Ninni Culottes 02

A woman wearing grey ikat culottes, a black sweater, and black boots stands in front of a mirror holding a camera. Only the bottom half of her body is visible.
Side view of a woman wearing grey ikat culottes, black boots, and a black sweater. Only the lower half of her body is visible.

Pattern/Technique: Ninni elastic waist culottes by Named

Modifications:

  • Used Zanzibach tutorial for inseam pockets rather than the method suggested in the pattern (saved to Drive for posterity)

  • Fabric width wasn't long enough to cut the waistband in one piece, so I cut it in 2 pieces and added 3/8" seam allowance on one end to compensate. Because I had limited fabric / was trying to match patterns, I cut a long piece of waistband, then a smaller section (approx 18 in) and attached them together

  • Added bartacks to the pocket edges for reinforcement

Materials: Used 2 yds (57") of Gray ikat cotton/linen/rayon blend from Joann Fabrics. Stitched with Aurifil Natural White 50 wt, using 70/10 universal needle.

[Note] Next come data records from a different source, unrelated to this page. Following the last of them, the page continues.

/-- A tour kept at its origin (R405, R409). -/
structure Tour where
  src : W64
  bytes : Nat
  key : Nat
  nstop : Nat
  /-- Core, ring and hold limit of each stop. -/
  stops : List (Nat × Nat × Nat)
  makegood : Bool
  loop : Bool
  irq : Bool
  cword : W64
  cvalue : W32
  wd : Nat
  hart : Nat
  st : TourState := .fetching
  cur : Nat := 0
  owed : Nat := 0
  laps : Nat := 0
  legs : List Leg := []
  /-- Accepted by its origin; the push release of its hart is still to end (R416, R421). -/
  offered : Bool := false
  finished : Bool := false
  /-- Stops that Finish still has to make good. -/
  goods : List Nat := []
  /-- Published visits not yet released. -/
  open_ : Nat := 0
  /-- Cycles the watchdog has counted since the last delivery, release, reclaim or drop (R418). -/
  dog : Nat := 0
  /-- The first read of SRC is done (R416). -/
  firstRead : Bool := false
  status : Nat := 0
  /-- A TOURCMD given while the context was out (R472). -/
  cmd : Option UnitCmd := none
  deriving DecidableEq, Repr

/-- A stage of a kept pipeline (R424). -/
structure Stage where
  core : Nat
  ring : Nat
  code : W64
  region : W64
  next : Nat
  deriving DecidableEq, Repr

/-- The splice in flight (R429, R434). -/
structure Splice where
  opk : Nat
  target : Nat
  aux : Nat
  code : W64
  cword : W64
  cvalue : W32
  irq : Bool
  hart : Nat
  /-- 1 travelling to the effect point, 2 draining, 3 aborting. -/
  phase : Nat := 1
  status : Nat := 0
  /-- The head handle is the effect point, and the change is still to be made there. -/
  atHead : Bool := false
  /-- The link held since the effect point: core and link key. -/
  holding : Option (Nat × Nat) := none
  /-- The marker has passed the tail. -/
  tailPassed : Bool := false
  /-- The removed stage, until it has left. -/
  leaver : Option Stage := none
  /-- The STATE region of a removed stage, for its heir (R432). -/
  legacy : W64 := 0
  deriving DecidableEq, Repr

/-- A pipeline kept by a controller, keyed by PIPEID (R423, R426). -/
structure Pipe where
  scope : Nat
  stages : Tab Stage
  first : Nat
  /-- Link key of the HEAD handle on the controller's core. -/
  head : Nat
  /-- The stage reserved and not yet inserted (R439). -/
  reserved : Option (Nat × Stage) := none
  splice : Option Splice := none
  sseq : W32 := 0
  lstatus : Nat := 0
  deriving DecidableEq, Repr

/-- The engines of a core that hold jobs. -/
inductive Engine where
  | matrix | copy (ch : Nat) | exponent | tour (id : Nat)
  deriving DecidableEq, Repr

/-- Where a completion goes, translated at the push and held as one segment until it is written (R50, R313). -/
structure CDest where
  place : Place
  entry : Option TlbEntry
  deriving DecidableEq, Repr

/-- A job the hazard unit tracks (R154): its regions, whether its reads are done, and up to which address a copy has
filled (R157, R345). -/
structure Job where
  id : Nat
  engine : Engine
  reads : List Region
  writes : List Region
  cdest : Option CDest := none
  /-- Key handles with which it passed R97. -/
  keys : List Nat := []
  /-- Where its payload has been written (R145, R158). -/
  dest : DestSet := {}
  /-- How a posted payload write of it was refused (R86, R324). -/
  refused : Option TrapInfo := none
  readsDone : Bool := false
  /-- Bytes of the first write region filled so far. -/
  filled : Nat := 0
  /-- The hart that pushed it or whose cpchn began its chain. -/
  hart : Nat
  deriving DecidableEq, Repr

/-- A card in an engine's queue (R309, R355): `cap` is the ring slot that a LOADB from a tour captured (R313). -/
structure Card where
  job : Nat
  card : V512
  cap : Nat := 0
  deriving DecidableEq, Repr

/-- A card that runs: rows done, the status half of its completion record (R323), and whether it has ended. `layout`
is the layout record as the engine read it (R116). -/
structure Running where
  c : Card
  row : Nat := 0
  status : Nat := 0
  ended : Bool := false
  layout : Option Nat := none
  /-- Of a SOFTROW's row: the row's maximum, and the elements written (R354). -/
  acc : List Nat := []
  deriving DecidableEq, Repr

/-- The stop states of R309. -/
inductive StopState where
  | running | stopped | held
  deriving DecidableEq, Repr

/-- The matrix engine of a core (R309). A tile element is keyed 256 × row + column, a slot cell 256 × k + n; only
nonzero values are listed. -/
structure Matrix where
  tiles : Vector (Tab Int) 2 := Vector.replicate 2 []
  slots : Vector (Tab Int) 2 := Vector.replicate 2 []
  valid : Vector Bool 2 := Vector.replicate 2 true
  sticky : Vector (BitVec 128) 2 := Vector.replicate 2 0
  wm : Vector Nat 2 := Vector.replicate 2 128
  queue : List Card := []
  loader : Option Running := none
  array : Option Running := none
  port : Option Running := none
  stop : StopState := .running
  cont : V512 := 0
  /-- The stopped or held job (R325, R327). -/
  heldJob : Option Running := none
  /-- An XLATE of the running LOADB that has not stopped the engine yet. -/
  xlate : Option TrapInfo := none
  /-- The stop came from a swap (R328). -/
  swapped : Bool := false
  cmd : Option UnitCmd := none
  deriving DecidableEq, Repr

/-- A transfer record as a channel took it (R336): its memory address if it is chained. -/
structure CopyRec where
  job : Nat
  words : V512
  inmem : Option Nat := none
  deriving DecidableEq, Repr

/-- How far a record has come (R346): being checked, moving, written back, or completing. -/
inductive CopyStage where
  | check | move | back | complete
  deriving DecidableEq, Repr

/-- A record that runs (R343): its layout records (R116), the next unit of its work, and its STATUS. -/
structure CopyRun where
  r : CopyRec
  stage : CopyStage := .check
  src : Nat := 0
  dst : Nat := 0
  pos : Nat := 0
  status : Nat := 0
  /-- Lines failed INTEGRITY (R347). -/
  hurt : Bool := false
  /-- What an operation over several units has gathered (R342, R454). -/
  acc : List Nat := []
  deriving DecidableEq, Repr

inductive ChanState where
  | idle | running | stopped
  deriving DecidableEq, Repr

/-- A copy channel (R343). -/
structure Channel where
  queue : List CopyRec := []
  head : Nat := 0
  st : ChanState := .idle
  run : Option CopyRun := none
  /-- The hart whose cpchn started the chain. -/
  hart : Nat := 0
  wm : Nat := 0
  /-- An XLATE that has not stopped the channel yet. -/
  xlate : Option TrapInfo := none
  cmd : Option UnitCmd := none
  deriving DecidableEq, Repr

/-- An entry of the copy status log (R346). -/
structure CopyLog where
  ch : Nat
  status : Nat
  tag : Nat
  deriving DecidableEq, Repr

/-- The copy engine of a core (R343, R346). -/
structure Copy where
  chans : Vector Channel 4 := Vector.replicate 4 {}
  log : List CopyLog := []
  lost : Nat := 0
  deriving DecidableEq, Repr

/-- The exponent engine of a core (R355). -/
structure Exponent where
  queue : List Card := []
  run : Option Running := none
  deriving DecidableEq, Repr

inductive HarrowState where
  | idle | running | trapped | stopped
  deriving DecidableEq, Repr

/-- The Harrow of a core (R356). -/
structure Harrow where
  code : Tab W64 := []
  tmpl : Tab V512 := []
  h : Vector W64 8 := Vector.replicate 8 0
  /-- The loop stack, top first: start and count. -/
  stack : List (Nat × W64) := []
  pc : Nat := 0
  st : HarrowState := .idle
  trapCode : Nat := 0
  starter : Nat := 0
  cmd : Option UnitCmd := none
  deriving DecidableEq, Repr

/-- The units of a core that belong to a context (R161, R256, R309, R356). -/
structure Units where
  rings : Vector Ring 16 := Vector.replicate 16 {}
  links : Tab Link := []
  tours : Tab Tour := []
  pipes : Tab Pipe := []
  /-- Jobs in flight, oldest first (R154). -/
  jobs : List Job := []
  nextJob : Nat := 0
  matrix : Matrix := {}
  copy : Copy := {}
  exponent : Exponent := {}
  harrow : Harrow := {}
  /-- Scratchpad regions written since the grant (R60). -/
  dirty : List Nat := []
  tidle : BitVec 10 := 128
  /-- Phase lines saved while the context is out (R132, R474). -/
  saved : List CacheLine := []
  deriving DecidableEq, Repr

/-- A page the hot-page tracker counts, or one selected, or one being moved (R89, R93). -/
structure HotPage where
  ctx : Nat
  vpn : Nat
  /-- DPA-local address of the leaf entry and its value at translation. -/
  entry : Nat
  pte : W64
  count : Nat := 0
  /-- The count has reached THRESH: the page is to be selected (R89). -/
  due : Bool := false
  deriving DecidableEq, Repr

/-- How far a promotion has come (R93): it looks for a frame, reads the line of a number, writes it, swaps the leaf, or
is to be abandoned. -/
inductive PromoStage where
  | pop | copy (line : Nat) | put (line : Nat) (data : V512) | swap | failed
  deriving DecidableEq, Repr

/-- A promotion under way: the page and, once it is popped from the pool, the frame with its PLACE. -/
structure Promotion where
  page : HotPage
  frame : Nat := 0
  place : Nat := 0
  stage : PromoStage := .pop
  deriving DecidableEq, Repr

/-- A frame that waits for room in its context's return ring, with its kind (R92). -/
structure Returned where
  ctx : Nat
  frame : Nat
  kind : Nat
  deriving DecidableEq, Repr

/-- TRKCTL (R89). -/
structure TrkCtl where
  thresh : Nat := 4096
  epoch : Nat := 4
  en : Bool := false
  deriving DecidableEq, Repr

/-- Entries of the event and health log (R507). -/
inductive LogEntry where
  | poolEmpty (ctx : Nat) | promoBusy (ctx : Nat) | integrity (phys : Nat) | corrected (phys : Nat)
  /-- A dropped record (R386), a lost record without REDO, a full window under a rerun (R399). -/
  | dropped (graph : Nat) | lost (graph : Nat) | windowFull (ctx : Nat)
  /-- A late dispatch or end (R396): graph, CODE and lateness in ticks. -/
  | late (graph : Nat) (code : W64) (by_ : Nat)
  /-- A collective's failed segment: context, COMMID, status and cause (R488). -/
  | collective (ctx comm status cause : Nat)
  | retire (core : Nat) | margin (die m : Nat) | fabric (dev : Nat) | bootFailed (step : Nat)
  deriving DecidableEq, Repr

/-- Counters of one 4 KiB block of an encryptable range (R99 to R102): major, and the minors by line. -/
structure BlockCtr where
  major : Nat := 0
  minors : Tab Nat := []
  deriving DecidableEq, Repr

/-- A GMAC tag, as what it covers under its key (R99): two tags are equal when these are. -/
structure Mac where
  key : BitVec 256
  /-- Channel identity of the line. -/
  ident : Nat
  major : Nat
  minor : Nat
  cipher : V512
  deriving DecidableEq, Repr

/-- A patch entry of a kernel header (R216). -/
structure Patch where
  ioff : Nat
  poff : Nat
  width : Nat
  shift : Nat
  deriving DecidableEq, Repr

/-- An active graph, keyed by graph id: what its launch reserved and how it ends (R390 to R392). -/
structure Launch where
  ctx : Nat
  mask : List Nat
  text : W64
  textSize : Nat
  entry : W64
  patches : List Patch
  params : List Byte
  budget : W64
  scope : Nat
  dword : W64
  dvalue : W64
  tqres : Nat
  spill : Nat
  /-- The device counter's own count (R400). -/
  own : Nat
  deriving DecidableEq, Repr

/-- A core's two headland counts for a graph (R400): its records not ended, its notices not acknowledged. -/
structure Headland where
  records : Nat := 0
  notices : Nat := 0
  deriving DecidableEq, Repr

/-- An end notice on its way to its origin, or its acknowledgement on the way back (R400). -/
structure Notice where
  graph : Nat
  origin : Nat
  ender : Nat
  acked : Bool := false
  deriving DecidableEq, Repr

/-- A range of a sowing unit (R402). -/
structure SowRange where
  ctx : Nat
  id : Nat
  next : Int
  last : Int
  k : Nat
  min : Nat
  p : Nat
  deriving DecidableEq, Repr

inductive SlotState where
  | free | active | tearing
  deriving DecidableEq, Repr

/-- A context slot with its launch mailbox (R498 to R501). -/
structure CtxSlot where
  st : SlotState := .free
  err : Nat := 0
  handler : W64 := 0
  pool : W64 := 0
  qbase : W64 := 0
  qback : W64 := 0
  migrate : W64 := 0
  missed : Nat := 0
  reldl : Vector W64 16 := Vector.replicate 16 0
  packet : Vector W64 32 := Vector.replicate 32 0
  busy : Bool := true
  /-- A doorbell handed PACKET to the launch unit (R500). -/
  rung : Bool := false
  overrun : Bool := false
  result : W64 := 0
  tdi : Tdi := .unlocked
  /-- The function's selective IDE stream carries its transactions (R498). -/
  ide : Bool := false
  /-- MSI-X messages raised (R500). -/
  msix : Nat := 0
  deriving DecidableEq, Repr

New skills: Pattern matching

Lessons: This was the first time I've tried large pattern matching on pants, and I was pleasantly surprised that I managed to get a decent match while using very little fabric. Based on how pants are constructed, it's most important to consider pattern repeats at the front and back crotch seams, and the outer side seams.

What I'd do differently: This time I decided to not topstitch the elastic, so I used 32 3/4" of elastic (since topstitching won't stretch it out). I like the look of the non-topstitched elastic, however because the pattern actually calls for 1 3/8" elastic the waistband is a little wide and the elastic migrates. I used non-roll elastic so I don't anticipate issues with it flipping, but if this actually proves to be an issue, I'll reduce the length of the elastic and top-stitch it to keep it stationary.

Care: Machine wash, lay flat to dry

Fen Top

Lauren, a white woman, wears a bright blue shirt and some reddish pants while holding a camera to take a selfie.

Pattern/Technique: Fen Shirt by Fancy Tiger Crafts, size 20

Materials: Mora Slub rayon/linen blend in Cobalt, 2.5 yds

New skills: n/a

Lessons: This shirt came together really quickly—it's only 3 pieces and I've practiced all the techniques before--which is a nice affirmation of the skills I've been building over the past year.

I notched the underarm seams after serging them and took care not to notch too aggressively (the material is a pretty loose weave and I didn't want the notches migrating into the seams). The material seems to be holding and not fraying but I should keep an eye on this. (Update: the fabric has definitely frayed with washing and some of the serged edges have actually frayed away, though the seams appear to be still structural. I think in the future with loose weave I may serge and not notch, and see if the fabric can stretch to accommodate the underarm curve.)

I went out of order on the steps for finishing the neckband; I didn’t serge the bias binding before attaching it to the neckline, instead I serged the entire thing after attaching, and then pressed the seam to the inside of the shirt.

Topstitching the neckline is super important, especially with a shifty/drapey fabric that will stretch out when manipulated.